Exploring the Realm of the Monkey Gods (Hampi, Karnataka, January 3-7, 2009)

According to my Lonely Planet guidebook, "The fascinating ruins of the 15th-century city of Vijayanagar, near the village of Hampi, are set in an extraordinary landscape of giant granite boulders, lush paddies and banana plantations. The clock seems to have stopped at this World Heritage site, and you can spend a surprisingly large amount of time gazing at the weirdly balanced rocks, wondering how millions of years of erosion could achieve such formations...In the Hindu legends of Ramayana, this area was Kishkinda, the realm of the monkey gods.

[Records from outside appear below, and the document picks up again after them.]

/-! ## The commands -/

/-- A READ served at once (R34, R43, R146): from the home store unless the key is publishing, which makes it wait,
or from a VALID copy unless FRESH is set, which touches the copy; the completion carries the record whole. Any
other READ of a remote key is dispatched as a FETCH (R44 to R47, R77): an entry with the home that the member
table gives is allocated, a copy under refresh is touched, a key without an entry claims a way unless NOCOPY is
set, and the command leaves the head. With the pending table full it waits. In the Copy Table, a key's group is the
key modulo 64 and its entry the way there that holds it (R39); a touch makes the way's age 0 and raises the younger
ones by 1 (R41); a miss claims the FREE way of the lowest number, else the VALID way of the highest age, else none,
and the way claimed is FILLING with age 0 (R44, R45). -/
def Obligations.ReadIsServedOrDispatched : Prop :=
  (∀ (s : State) (c : CommandRecord), s.reachesStep8 .read c →
     let completion (r : TableRecord) : Completion :=
       { hostTag := c.hostTag
         outcome := if r.present = true then .ok else .absent
         key := c.key
         version := r.version
         present := r.present
         value := some r.value }
     (s.ownHome c.key = true → s.publishing c.key = false →
       exec .read s = .next (s.finishHead (completion (s.committed c.key))).refreshReq) ∧
     (s.ownHome c.key = true → s.publishing c.key = true →
       exec .read s = .next ({ s with
         engine := { headStatus := .waiting, fenceWait := false } } : State).refreshReq) ∧
     (∀ e : CopyEntry, s.ownHome c.key = false → c.flags.getLsbD 0 = false →
       s.copies.entry c.key = some e → e.state = .valid →
       exec .read s = .next
         ({ s with copies := s.copies.touchKey c.key }.finishHead (completion e.record)).refreshReq)) ∧
  (∀ (s : State) (c : CommandRecord) (m : Member), s.reachesStep8 .read c → s.ownHome c.key = false →
     s.formation.homeOf c.key = some m →
     (c.flags.getLsbD 0 = true ∨ s.copies.entry c.key = none) →
     (∀ i : Fin 8, s.tracker.freeIndex = some i →
       exec .read s = .next ({ s with
         tracker := s.tracker.allocate i (freshEntry .fetch c.key m.station .read c none none s.clock)
         copies :=
           if s.copies.entry c.key ≠ none then s.copies.touchKey c.key
           else if c.flags.getLsbD 1 = true then s.copies
           else s.copies.claimKey c.key } : State).leaveHead.refreshReq) ∧
     (s.tracker.freeIndex = none →
       exec .read s = .next ({ s with
         engine := { headStatus := .waiting, fenceWait := false } } : State).refreshReq)) ∧
  ∀ (copies : CopyTable) (k : Key) (g : Fin 64), (∀ i : Fin 64, GroupLaw i copies[i]) →
    g.val = k.toNat % 64 →
    (∀ e : CopyEntry, copies.entry k = some e ↔
      ∃ w : Fin 4, copies[g][w] = e ∧ e.state ≠ .free ∧ e.key = k) ∧
    (∀ h : Fin 64, h ≠ g → (copies.touchKey k)[h] = copies[h] ∧ (copies.claimKey k)[h] = copies[h]) ∧
    (∀ w : Fin 4, copies[g][w].state ≠ .free → copies[g][w].key = k →
      ∀ v : Fin 4, (copies.touchKey k)[g][v] =
        { copies[g][v] with
          age :=
            if v = w then 0
            else if copies[g][v].state ≠ .free ∧ copies[g][v].age < copies[g][w].age then
              copies[g][v].age + 1
            else copies[g][v].age }) ∧
    (∀ w : Fin 4,
      ((copies[g][w].state = .free ∧ ∀ v : Fin 4, v < w → copies[g][v].state ≠ .free) ∨
        ((∀ v : Fin 4, copies[g][v].state ≠ .free) ∧ copies[g][w].state = .valid ∧
          ∀ v : Fin 4, copies[g][v].state = .valid → copies[g][v].age ≤ copies[g][w].age)) →
      (copies.claimKey k)[g][w] =
        { state := .filling
          key := k
          record := { present := false, version := 0, value := zeroValue }
          age := 0 } ∧
      ∀ v : Fin 4, v ≠ w → (copies.claimKey k)[g][v] =
        { copies[g][v] with
          age :=
            if copies[g][v].state ≠ .free ∧
                (copies[g][w].state = .free ∨ copies[g][v].age < copies[g][w].age) then
              copies[g][v].age + 1
            else copies[g][v].age }) ∧
    ((∀ v : Fin 4, copies[g][v].state = .filling) → copies.claimKey k = copies)

/-- A RESERVE obtains its record from the home store, a VALID copy or a fetch (R62, R63, R147): served at once it
writes its slot HELD at the record's version; dispatched, its entry names the slot, which stays as it was. -/
def Obligations.ReserveObtainsItsRecord : Prop :=
  ∀ (s : State) (c : CommandRecord) (n : Fin 4), s.reachesStep8 .reserve c → c.slot.toNat = n.val →
    let completion (r : TableRecord) : Completion :=
      { hostTag := c.hostTag
        outcome := if r.present = true then .ok else .absent
        key := c.key
        version := r.version
        present := r.present
        value := some r.value }
    let held (r : TableRecord) : Vector Slot 4 :=
      s.slots.set n { state := .held, key := c.key, version := r.version }
    let waiting : State := { s with engine := { headStatus := .waiting, fenceWait := false } }
    (s.ownHome c.key = true → s.publishing c.key = false →
      exec .reserve s = .next
        ({ s with slots := held (s.committed c.key) }.finishHead
          (completion (s.committed c.key))).refreshReq) ∧
    (s.ownHome c.key = true → s.publishing c.key = true → exec .reserve s = .next waiting.refreshReq) ∧
    (∀ e : CopyEntry, s.ownHome c.key = false → s.copies.entry c.key = some e → e.state = .valid →
      exec .reserve s = .next
        ({ s with
          copies := s.copies.touchKey c.key
          slots := held e.record }.finishHead (completion e.record)).refreshReq) ∧
    (∀ (m : Member) (i : Fin 8), s.ownHome c.key = false → s.copies.entry c.key = none →
      s.formation.homeOf c.key = some m → s.tracker.freeIndex = some i →
      exec .reserve s = .next ({ s with
        tracker := s.tracker.allocate i
          (freshEntry .fetch c.key m.station .reserve c (some n) none s.clock)
        copies := s.copies.claimKey c.key } : State).leaveHead.refreshReq) ∧
    (s.ownHome c.key = false → s.copies.entry c.key = none → s.tracker.freeIndex = none →
      exec .reserve s = .next waiting.refreshReq)

/-- A WRITE, SWAP, ADD or DELETE of a remote key is dispatched with what its frames will carry (R76 to R78, R148), and
waits with the pending table full; no copy is read or claimed. Of an own-home key it gets a LOCAL entry and joins
the inbound queue with the entry's tag (R20, R149), and waits without a free entry or a free inbound place, a held
place not being free. The fields of an update that its op does not use are zero, and words 1 to 7 of an ADD's value
with them: the model's choice (notes/assumptions/11.md, notes/assumptions/10.md). -/
def Obligations.UpdateIsDispatchedRemoteOrLocal : Prop :=
  (∀ (s : State) (kind : CommandKind) (c : CommandRecord) (u : Update) (m : Member), s.reachesStep8 kind c →
     updateOf c kind = some u → s.ownHome c.key = false → s.formation.homeOf c.key = some m →
     (∀ i : Fin 8, s.tracker.freeIndex = some i →
       exec kind.row s = .next ({ s with
         tracker := s.tracker.allocate i
           (freshEntry .update c.key m.station kind c none (some u) s.clock) } : State).leaveHead.refreshReq) ∧
     (s.tracker.freeIndex = none →
       exec kind.row s = .next ({ s with
         engine := { headStatus := .waiting, fenceWait := false } } : State).refreshReq)) ∧
  (∀ (s : State) (kind : CommandKind) (c : CommandRecord) (u : Update), s.reachesStep8 kind c →
     updateOf c kind = some u → s.ownHome c.key = true →
     let places : Nat := s.home.inbound.length + (if s.home.heldPlace = true then 1 else 0)
     (∀ i : Fin 8, s.tracker.freeIndex = some i → places < 8 →
       exec kind.row s = .next ({ s with
         tracker := s.tracker.allocate i
           (freshEntry .own c.key s.pins.station kind c none none s.clock)
         home := { s.home with
           inbound := s.home.inbound ++
             [{ source := .own
                request := .update u
                key := c.key
                requester := s.pins.station
                tag := s.tracker.tagAt i }] } } : State).leaveHead.refreshReq) ∧
     (s.tracker.freeIndex = none ∨ 8 ≤ places →
       exec kind.row s = .next ({ s with
         engine := { headStatus := .waiting, fenceWait := false } } : State).refreshReq))
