/-- A key's home record after a mark is set or cleared, or a record committed: the mark of that key alone. -/
theorem publishing_after_write {m : HomeStore} {k : Key} {r : HomeRecord} (h : storeWf m = true) (j : Key) :
    (storeGet (storeSet m k.toNat r) j.toNat).publishing =
      if j = k then r.publishing else (storeGet m j.toNat).publishing := by
  rw [storeGet_storeSet h]
  simp only [BitVec.toNat_inj]
  split <;> rfl

/-- A PUBLISH at the head of the queue is the only one of its key: with it gone no PUBLISH of the key is left (R17). -/
theorem publishCount_tail {m : HomeStore} {o : OutboundEntry} {rest : List OutboundEntry}
    (hkind : o.frame.kind = some .publish)
    (hmark : ∀ k : Key, publishCount k (o :: rest) = if (storeGet m k.toNat).publishing = true then 1 else 0)
    (k : Key) :
    publishCount k rest = if k = o.frame.key then 0 else if (storeGet m k.toNat).publishing = true then 1 else 0 := by
  have hk := hmark k
  rw [publishCount_cons] at hk
  by_cases hkey : k = o.frame.key
  · rw [if_pos ⟨hkind, hkey.symm⟩] at hk
    rw [if_pos hkey]
    split at hk <;> omega
  · rw [if_neg fun h => hkey h.2.symm] at hk
    rw [if_neg hkey, ← hk, Nat.add_zero]

theorem HomeLaw.edits {s : State} {h' : HomeEngine} (h : s.home.Edits h') (law : HomeLaw s) :
    HomeLaw { s with home := h' } := by
  obtain ⟨hstore, hin, hout, hmark⟩ := (homeLaw_iff s).1 law
  rw [homeLaw_iff]
  cases h with
  | popInbound =>
    exact ⟨hstore, (Nat.add_le_add_right (by simp) _).trans hin, hout, hmark⟩
  | joinInbound q room =>
    have hroom := (HomeEngine.hasInboundPlace_iff _).1 room
    refine ⟨hstore, ?_, hout, hmark⟩
    simp only [List.length_append, List.length_singleton]
    omega
  | takePlace q held =>
    rw [if_pos held] at hin
    exact ⟨hstore, by simpa using hin, hout, hmark⟩
  | releasePlace => exact ⟨hstore, (Nat.le_add_right _ _).trans hin, hout, hmark⟩
  | holdPlace room => exact ⟨hstore, by simpa using room, hout, hmark⟩
  | send o room kind =>
    refine ⟨hstore, hin, by simpa using room, fun k => ?_⟩
    rw [publishCount_append, if_neg fun h => kind h.1]
    exact hmark k
  | publish o room kind free =>
    refine ⟨storeMark_wf hstore _ _, hin, by simpa using room, fun k => ?_⟩
    rw [publishCount_append, storeMark, publishing_after_write hstore, hmark k]
    by_cases hk : k = o.frame.key
    · rw [hk, free]
      simp [kind]
    · have hkey : ¬ (o.frame.kind = some .publish ∧ o.frame.key = k) := fun h => hk h.2.symm
      rw [if_neg hk, if_neg hkey, Nat.add_zero]
  | leave o rest head kind =>
    rw [head] at hout hmark
    refine ⟨hstore, hin, Nat.le_of_succ_le hout, fun k => ?_⟩
    rw [← hmark k, publishCount_cons, if_neg fun h => kind h.1]
    rfl
  | count o rest head attempts =>
    rw [head] at hout hmark
    refine ⟨hstore, hin, hout, fun k => ?_⟩
    rw [← hmark k, publishCount_cons, publishCount_cons]
  | unpublish o rest head kind refuse refuses =>
    rw [head] at hout hmark
    have hrest := publishCount_tail kind hmark
    have hcount (k : Key) : publishCount k (rest ++ refuse.toList) = publishCount k rest := by
      cases refuse with
      | none => simp
      | some x => rw [Option.toList_some, publishCount_append, if_neg fun h => refuses x rfl h.1, Nat.add_zero]
    refine ⟨storeMark_wf hstore _ _, hin, ?_, fun k => ?_⟩
    · cases refuse with
      | none => simpa using Nat.le_of_succ_le hout
      | some x => simpa using hout
    · rw [hcount, hrest, storeMark, publishing_after_write hstore]
      split <;> rfl
  | commit o rest head kind r =>
    rw [head] at hout hmark
    refine ⟨storeCommit_wf hstore _ _, hin, Nat.le_of_succ_le hout, fun k => ?_⟩
    rw [publishCount_tail kind hmark, storeCommit, publishing_after_write hstore]
    split <;> rfl
  | abandon =>
    refine ⟨storeClearMarks_wf hstore, by simp, by simp, fun k => ?_⟩
    rw [storeGet_storeClearMarks hstore]
    rfl

theorem HomeLaw.of_reset {s : State} (h : s.home = .afterReset) : HomeLaw s := by
  rw [homeLaw_iff, h]
  exact ⟨rfl, by decide, by decide, fun _ => rfl⟩

theorem HomeLaw.acts {s t : State} (h : s.Acts t) (law : HomeLaw s) : HomeLaw t := by
  cases h with
  | home h' h => exact law.edits h
  | takeReform sender epoch order =>
    rw [s.takeReform_eq]
    exact .of_reset rfl
  | deliver ahead =>
    rw [s.deliverNotice_frame ahead]
    exact HomeLaw.of_home_eq (s := s) rfl law
  | _ => exact HomeLaw.of_home_eq (s := s) rfl law

/-- Settles O9. -/
theorem everyStepKeepsHomeLaw : Obligations.EveryStepKeepsHomeLaw :=
  step_keeps (fun s _ law => HomeLaw.of_home_eq (s := s) rfl law)
    (fun s _ hmove law => by
      cases hmove with
      | acts h => exact law.acts h
      | span => exact HomeLaw.of_home_eq (s := s) rfl law)
    fun _ _ _ _ _ => .of_reset rfl

end Sys2Proof.Machine
end

section
/-! PROOFS. The Copy Table's law (R39 to R42): every change of the Copy Table keeps it. -/

namespace Sys2Proof.Machine

/-! ### Counting ways -/

theorem ne_of_mem_allWays_rest {v w : Fin 4} (h : v ∈ allWays.take w.val ∨ v ∈ allWays.drop (w.val + 1)) : v ≠ w := by
  decide +revert

/-- Two tests of the ways that differ in one way only, which the first takes, count one apart. -/
theorem length_filter_allWays_add_one {p q : Fin 4 → Bool} {w : Fin 4} (h : ∀ v, v ≠ w → p v = q v)
    (hp : p w = true) (hq : q w = false) : (allWays.filter p).length = (allWays.filter q).length + 1 := by
  rw [(allWays_split w).1]
  simp only [List.filter_append, List.filter_cons, hp, hq, if_true, List.length_append, List.length_cons,
    List.filter_congr fun v hv => h v (ne_of_mem_allWays_rest (.inl hv)), List.filter_congr fun v hv => h v (ne_of_mem_allWays_rest (.inr hv))]
  rfl

theorem CopyGroup.occupiedCount_congr {g g' : CopyGroup} (h : ∀ v : Fin 4, g'[v].occupied = g[v].occupied) :
    g'.occupiedCount = g.occupiedCount := by
  rw [CopyGroup.occupiedCount, CopyGroup.occupiedCount, funext h]

theorem CopyGroup.occupiedCount_add_one {g g' : CopyGroup} {w : Fin 4}
    (h : ∀ v : Fin 4, v ≠ w → g'[v].occupied = g[v].occupied) (hw : g'[w].occupied = true)
    (hg : g[w].occupied = false) : g'.occupiedCount = g.occupiedCount + 1 :=
  length_filter_allWays_add_one h hw hg

@[simp] theorem CopyEntry.occupied_cleared : CopyEntry.cleared.occupied = false := rfl

/-! ### One group -/

/-- Freeing an occupied way keeps the law: the older ways close up (R42). -/
theorem GroupLaw.release {i : Fin 64} {g : CopyGroup} (law : GroupLaw i g) {w : Fin 4}
    (hw : g[w].occupied = true) : GroupLaw i (g.release w) := by
  have hself : (g.release w)[w] = .cleared := by rw [CopyGroup.getElem_release, if_pos rfl]
  have hother (v : Fin 4) (hv : v ≠ w) := law.getElem_release hv
  have hocc (v : Fin 4) : (g.release w)[v].occupied = true → v ≠ w ∧ g[v].occupied = true := fun h => by
    by_cases hv : v = w
    · rw [hv, hself] at h
      exact nomatch h
    · rw [hother v hv] at h
      exact ⟨hv, h⟩
  have hcount : g.occupiedCount = (g.release w).occupiedCount + 1 :=
    CopyGroup.occupiedCount_add_one (fun v hv => by rw [hother v hv]; rfl) hw (by rw [hself]; rfl)
  refine ⟨fun v hfree => ?_, fun v h => ?_, fun u v hu hv hkey => ?_, fun u v hu hv hage => ?_, fun v h => ?_⟩
  · by_cases hv : v = w
    · rw [hv, hself]
    · rw [hother v hv] at hfree ⊢
      rw [law.free_cleared v hfree]
      simp [CopyEntry.cleared]
  · obtain ⟨hv, ho⟩ := hocc v h
    rw [hother v hv]
    exact law.own_group v ho
  · obtain ⟨hu, hou⟩ := hocc u hu
    obtain ⟨hv, hov⟩ := hocc v hv
    rw [hother u hu, hother v hv] at hkey
    exact law.key_once u v hou hov hkey
  · obtain ⟨hu, hou⟩ := hocc u hu
    obtain ⟨hv, hov⟩ := hocc v hv
    rw [hother u hu, hother v hv] at hage
    have hu' := mt (law.ages_distinct u w hou hw) hu
    have hv' := mt (law.ages_distinct v w hov hw) hv
    refine law.ages_distinct u v hou hov ?_
    dsimp only at hage
    split at hage <;> split at hage <;> omega
  · obtain ⟨hv, ho⟩ := hocc v h
    have hlt := law.ages_dense v ho
    have hltw := law.ages_dense w hw
    have hne := mt (law.ages_distinct v w ho hw) hv
    rw [hother v hv]
    dsimp only
    split <;> omega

In 1336 the Telugu princes Harihara and Bukka founded the city of Vijayanagar, which over the next couple of centuries grew into one of the largest Hindu empires in Indian history...This all came to a sudden end in 1565 when the city was ransacked by a confederacy of Deccan sultanates; it subsequently went into terminal decline...Although it was declared a World Heritage site in 1986, only 58 of the 550 monuments in the area hold heritage-protection status" (919-920).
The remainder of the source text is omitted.